In Search of Lost Time

David Clemens

Around 10 B.C.E., the Roman poet Horace asserted that poetry’s purpose is “to delight and instruct.”  More recently, in the Wall Street Journal, James Collins declared that in her novels, Jane Austen delights and instructs in how to live a moral life.  He asks, "What, then, are the values that Austen would teach us? Value-laden words and phrases appear again and again in her work, often in clusters: self- knowledge, generosity, humility; elegance, propriety, cheerful orderliness; good understanding, correct opinion, knowledge of the world, a warm heart, steady, observant, moderate, candid, sensibility to what is amiable and lovely." Austen’s words boggle the modern mind as quaintly alien and vaguely religious.  They are signifiers of archaic virtues foreign to our national conversation.  Today, there is only one master virtue that trumps all others:  tolerance.
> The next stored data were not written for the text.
-- ==== Sys2Proof/Machine/Time.lean ====
section
/-! DEFINITION. Sys2Proof/Machine/Time.lean: the clocks: the nanosecond counter (R28, R29), the clusters' clocks (R30-R33),
the gating of ports (R283), and the events LOGICAL_TICK, PORT_GATE, BOOST_BOUNDARY, PERMIT_ACCRUE. -/

namespace Sys2Proof.Machine

/-- Units of the counter's fraction in a nanosecond. -/
def nsUnit : Int := 256000000000

/-- R29: the counter after `dt` nanoseconds of physical time, with the rate and the slew. -/
def Package.tick (p : Package) (dt : Nat) : Package :=
  let absorbed := min dt (p.slew * 2000 - p.slewFrac)
  let used := p.slewFrac + absorbed
  let total := p.rateFrac + (dt : Int) * (nsUnit + p.ppb.toInt) - (absorbed : Int) * 128000000
  { p with ns := p.ns + BitVec.ofInt 64 (total / nsUnit), rateFrac := total % nsUnit
           slew := p.slew - used / 2000, slewFrac := used % 2000 }

/-- R30, R32: a cluster's clock in twentieths of a cycle per nanosecond: 1.75, 2.1 or 1.9 GHz. -/
def clockRate (clk : Nat) : Nat := if clk = 1 then 42 else if clk = 2 then 38 else 35

/-- Cycles that pass in a cluster in `dt` nanoseconds. -/
def Cluster.gain (c : Cluster) (dt : Nat) : Nat := (c.frac + dt * clockRate c.clk) / 20

/-- A cluster after `dt` nanoseconds. -/
def Cluster.tick (c : Cluster) (dt : Nat) : Cluster :=
  { c with cycles := c.cycles + c.gain dt, frac := (c.frac + dt * clockRate c.clk) % 20
           throttleNs := c.throttleNs - dt, nominalNs := if c.clk = 0 then c.nominalNs + dt else 0 }

/-- A group stands on a core's port, where its team runs, is being saved or is being killed. -/
def State.onPort (s : State) (g : Group) (core port : Nat) : Bool :=
  let t := s.team g.team
  t.core == core && g.port == port && (t.phase == .resident || t.phase == .saving || t.phase == .killing) && !g.retired

/-- Every group of a core's port is parked or absent (R283). -/
def State.portIdle (s : State) (core port : Nat) : Bool :=
  s.groups.all fun (_, g) => !s.onPort g core port || (g.park.isSome && g.synced)

/-- R283: note how long each port has been idle. -/
def State.markPorts (s : State) : State :=
  { s with cores := s.cores.map fun (c, x) =>
      (c, { x with idleFrom := (List.range 4).foldl (fun m p =>
        if s.portIdle c p then m else SMap.set 0 m p (s.cluster (clusterOf c)).cycles) x.idleFrom }) }

/-- R283: a port with a group that is awake is not gated. -/
def State.ungate (s : State) : State :=
  { s with cores := s.cores.map fun (c, x) =>
      if x.gated = 0 then (c, x)
      else (c, { x with gated := (List.range 4).foldl (fun m p =>
        if s.portIdle c p then m else m &&& ~~~(1#4 <<< p)) x.gated }) }

/-- LOGICAL_TICK (R161): the core's logical clock advances once for each 1,024 cycles. -/
def execLogicalTick (core : Nat) (s : State) : Res :=
  let c := s.core core
  if c.ticks < (s.cluster (clusterOf core)).cycles / 1024 then .next (s.setCore core { c with ticks := c.ticks + 1 })
  else .fault .notEnabled

/-- PORT_GATE (R283): a port whose groups have all been parked or absent for 1,024 cycles is clock-gated. -/
def execPortGate (core port : Nat) (s : State) : Res :=
  let c := s.core core
  if s.portIdle core port && c.idleFrom.get 0 port + 1024 ≤ (s.cluster (clusterOf core)).cycles then
    .next (s.setCore core { c with gated := c.gated ||| (1#4 <<< port) })
  else .fault .notEnabled

/-! ## Boost permits -/

/-- R30 without its third condition, which an interval in progress does not need. -/
def State.wantsBoost (s : State) (cl : Nat) : Bool :=
  (s.cluster cl).en &&
    s.teams.any fun (_, t) => clusterOf t.core == cl && (t.phase == .resident || t.phase == .saving || t.phase == .killing)

/-- R32: add a permit for each complete 40 us at nominal that is not yet counted. -/
def Cluster.accrue (c : Cluster) : Cluster :=
  { c with permits := min 64 (c.permits + c.nominalNs / 40000), nominalNs := c.nominalNs % 40000 }

/-- R33: a cluster changes its clock; what it has spent of an incomplete 40 us at nominal is dropped (log 73). -/
def Cluster.setClock (c : Cluster) (clk : Nat) : Cluster :=
  if c.clk = clk then c else { c with clk, throttleNs := 200, nominalNs := 0 }

/-- R31, R32: what a boundary does to a cluster that holds a slot, when `n` slots remain. -/
def State.boostHolder (s : State) (cl n : Nat) : Cluster :=
  let c := s.cluster cl
  match c.slot with
  | none => c
  | some i =>
    if n ≤ i || c.clk = 2 || !s.wantsBoost cl then { c.setClock 0 with slot := none }
    else if c.permits = 0 then c.setClock 2
    else { c with permits := c.permits - 1 }

/-- R31: the slots of a die that are free. -/
def State.freeSlots (s : State) (die n : Nat) : List Nat :=
  (List.range n).filter fun i => !((List.range 16).any fun j => (s.cluster (die * 16 + j)).slot == some i)

/-- The boost timer and slots of a die. -/
def State.boostDie (s : State) (die : Nat) : BoostDie := s.pkg.boost.get {} die

/-- R31: grant free slots to the claimants, from this list of indices of clusters that held none. -/
def State.boostGrant (s : State) (die n : Nat) : List Nat → State
  | [] => s
  | j :: js =>
    let cl := die * 16 + j
    let c := s.cluster cl
    match s.freeSlots die n with
    | [] => s
    | i :: _ =>
      if c.slot.isNone && s.wantsBoost cl && 4 ≤ c.permits then
        let s := { s with
          clusters := SMap.set {} s.clusters cl { c.setClock 1 with slot := some i, permits := c.permits - 1 }
          pkg := { s.pkg with boost := SMap.set {} s.pkg.boost die { s.boostDie die with last := j } } }
        s.boostGrant die n js
      else s.boostGrant die n js

/-- R31: the clusters of a die that hold no slot, in the order in which the arbiter looks at them.  One that loses its
slot at this boundary is not among them. -/
def State.boostClaimants (s : State) (die : Nat) : List Nat :=
  ((List.range 16).map fun k => ((s.boostDie die).last + 1 + k) % 16).filter fun j =>
    (s.cluster (die * 16 + j)).slot.isNone

/-- BOOST_BOUNDARY (R30-R33): a 10 us boundary of a die at which the power loop makes SLOTS `n`, at most what software
last wrote.  Permits that are due are counted first. -/
def execBoostBoundary (die n : Nat) (s : State) : Res :=
  let b := s.boostDie die
  if b.since < 10000 || b.written < n || 4 ≤ die then .fault .notEnabled
  else
    let s := { s with pkg := { s.pkg with boost := SMap.set {} s.pkg.boost die { b with slots := n, since := b.since - 10000 } } }
    let claimants := s.boostClaimants die
    let s := { s with clusters := (List.range 16).foldl (fun m j =>
      SMap.set {} m (die * 16 + j) (s.boostHolder (die * 16 + j) n).accrue) s.clusters }
    .next (s.boostGrant die n claimants)

/-- PERMIT_ACCRUE (R32): each complete 40 us at nominal adds a permit. -/
def execPermitAccrue (cluster : Nat) (s : State) : Res :=
  let c := s.cluster cluster
  if c.nominalNs < 40000 || 64 ≤ cluster then .fault .notEnabled
  else
    let c := { c with permits := min 64 (c.permits + 1), nominalNs := c.nominalNs - 40000 }
    .next { s with clusters := SMap.set {} s.clusters cluster c }

end Sys2Proof.Machine
end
However, real moral instruction is predicated on narrative, the arrangement of events in Time such that choices and actions have perceptible consequences.  Unfortunately, our wired and wireless world tirelessly militates against narrative.  On electronic networks, as Sven Birkerts put it, everything is “laterally associative rather than vertically cumulative” and what comes before is unrelated to what comes after.  The hyperlink replaces the transition word (linking may be a major factor in the decline of student ability in logic, grammar, and narrative understanding).  Students don’t even perceive cause and effect relationships because they have returned to an Eden-of-the-screens, outside of Time, dwelling in what Lewis Lapham called “the enchanted garden of the eternal now.”